Start of Block

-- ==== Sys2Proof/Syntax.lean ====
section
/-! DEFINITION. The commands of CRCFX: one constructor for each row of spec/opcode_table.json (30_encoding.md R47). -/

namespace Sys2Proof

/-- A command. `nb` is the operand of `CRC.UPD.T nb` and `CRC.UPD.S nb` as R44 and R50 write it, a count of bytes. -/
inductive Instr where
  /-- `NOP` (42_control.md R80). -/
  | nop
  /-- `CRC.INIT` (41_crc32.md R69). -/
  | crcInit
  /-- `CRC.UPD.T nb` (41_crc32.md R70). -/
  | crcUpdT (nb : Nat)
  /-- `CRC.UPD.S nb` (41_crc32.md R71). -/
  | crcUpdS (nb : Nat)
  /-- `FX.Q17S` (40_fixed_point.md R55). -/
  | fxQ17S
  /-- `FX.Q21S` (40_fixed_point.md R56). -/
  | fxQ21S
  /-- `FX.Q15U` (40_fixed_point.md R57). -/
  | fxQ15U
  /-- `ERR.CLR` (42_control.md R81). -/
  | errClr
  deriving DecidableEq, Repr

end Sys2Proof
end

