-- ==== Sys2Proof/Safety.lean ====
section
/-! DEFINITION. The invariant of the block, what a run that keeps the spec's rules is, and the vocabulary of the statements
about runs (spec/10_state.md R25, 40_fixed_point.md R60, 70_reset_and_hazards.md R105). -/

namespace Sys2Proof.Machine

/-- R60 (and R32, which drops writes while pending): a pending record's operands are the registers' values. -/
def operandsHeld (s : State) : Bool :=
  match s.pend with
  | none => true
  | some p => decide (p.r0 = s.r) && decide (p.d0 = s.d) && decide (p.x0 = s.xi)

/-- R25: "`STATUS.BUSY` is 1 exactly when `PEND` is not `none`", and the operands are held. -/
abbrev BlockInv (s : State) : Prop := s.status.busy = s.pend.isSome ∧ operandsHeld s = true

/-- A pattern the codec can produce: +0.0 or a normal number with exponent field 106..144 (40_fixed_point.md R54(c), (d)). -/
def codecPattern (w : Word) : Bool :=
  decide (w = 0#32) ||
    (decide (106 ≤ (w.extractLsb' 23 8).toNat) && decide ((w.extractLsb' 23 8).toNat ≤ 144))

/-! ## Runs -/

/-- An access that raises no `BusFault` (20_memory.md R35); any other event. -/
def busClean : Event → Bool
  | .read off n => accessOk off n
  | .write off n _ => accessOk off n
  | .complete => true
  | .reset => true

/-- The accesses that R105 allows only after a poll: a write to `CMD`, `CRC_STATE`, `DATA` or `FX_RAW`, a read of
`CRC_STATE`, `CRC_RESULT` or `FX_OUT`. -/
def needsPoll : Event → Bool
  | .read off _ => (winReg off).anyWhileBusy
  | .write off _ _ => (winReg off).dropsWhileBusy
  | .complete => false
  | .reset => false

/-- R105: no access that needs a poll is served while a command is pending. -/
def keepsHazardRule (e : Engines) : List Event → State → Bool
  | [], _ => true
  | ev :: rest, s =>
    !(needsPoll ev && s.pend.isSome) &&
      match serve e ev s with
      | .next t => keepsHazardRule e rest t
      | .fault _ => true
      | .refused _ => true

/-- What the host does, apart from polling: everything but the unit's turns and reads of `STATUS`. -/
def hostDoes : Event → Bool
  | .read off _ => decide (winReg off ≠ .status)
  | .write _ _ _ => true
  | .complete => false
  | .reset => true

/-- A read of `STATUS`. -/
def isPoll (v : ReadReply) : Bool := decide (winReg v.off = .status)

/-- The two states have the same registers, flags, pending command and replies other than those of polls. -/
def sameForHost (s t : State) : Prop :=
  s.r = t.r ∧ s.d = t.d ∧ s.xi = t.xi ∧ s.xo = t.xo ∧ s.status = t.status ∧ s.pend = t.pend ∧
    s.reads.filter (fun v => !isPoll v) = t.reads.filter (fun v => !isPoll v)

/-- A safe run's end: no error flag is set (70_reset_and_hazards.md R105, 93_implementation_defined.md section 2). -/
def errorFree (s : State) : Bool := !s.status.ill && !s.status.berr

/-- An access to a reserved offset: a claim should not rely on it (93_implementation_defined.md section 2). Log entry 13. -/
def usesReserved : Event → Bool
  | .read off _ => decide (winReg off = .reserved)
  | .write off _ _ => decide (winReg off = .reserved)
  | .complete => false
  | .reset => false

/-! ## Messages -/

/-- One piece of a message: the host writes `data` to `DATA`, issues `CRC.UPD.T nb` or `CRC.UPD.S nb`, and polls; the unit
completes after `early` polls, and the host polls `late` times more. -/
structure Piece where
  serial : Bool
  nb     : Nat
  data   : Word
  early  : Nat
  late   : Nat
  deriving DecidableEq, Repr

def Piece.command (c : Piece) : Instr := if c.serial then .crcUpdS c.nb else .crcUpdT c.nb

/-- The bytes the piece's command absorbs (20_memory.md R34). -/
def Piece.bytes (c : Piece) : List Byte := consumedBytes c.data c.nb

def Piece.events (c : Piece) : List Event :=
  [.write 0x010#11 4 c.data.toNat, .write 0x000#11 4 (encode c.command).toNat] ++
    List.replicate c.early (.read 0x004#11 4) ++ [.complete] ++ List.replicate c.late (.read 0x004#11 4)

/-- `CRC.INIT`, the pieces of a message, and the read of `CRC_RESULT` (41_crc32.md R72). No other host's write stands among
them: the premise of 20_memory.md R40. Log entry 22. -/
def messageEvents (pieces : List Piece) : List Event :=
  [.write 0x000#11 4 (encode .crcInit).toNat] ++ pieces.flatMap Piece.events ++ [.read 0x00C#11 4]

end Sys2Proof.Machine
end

End of Block

• **WHAT THE EXERCISE ASKS**
Filter the entries down to the lines holding the string "accessOk". Copy each of those lines.

• **EXERCISE RESULT**
  | .read off n => accessOk off n
  | .write off n _ => accessOk off n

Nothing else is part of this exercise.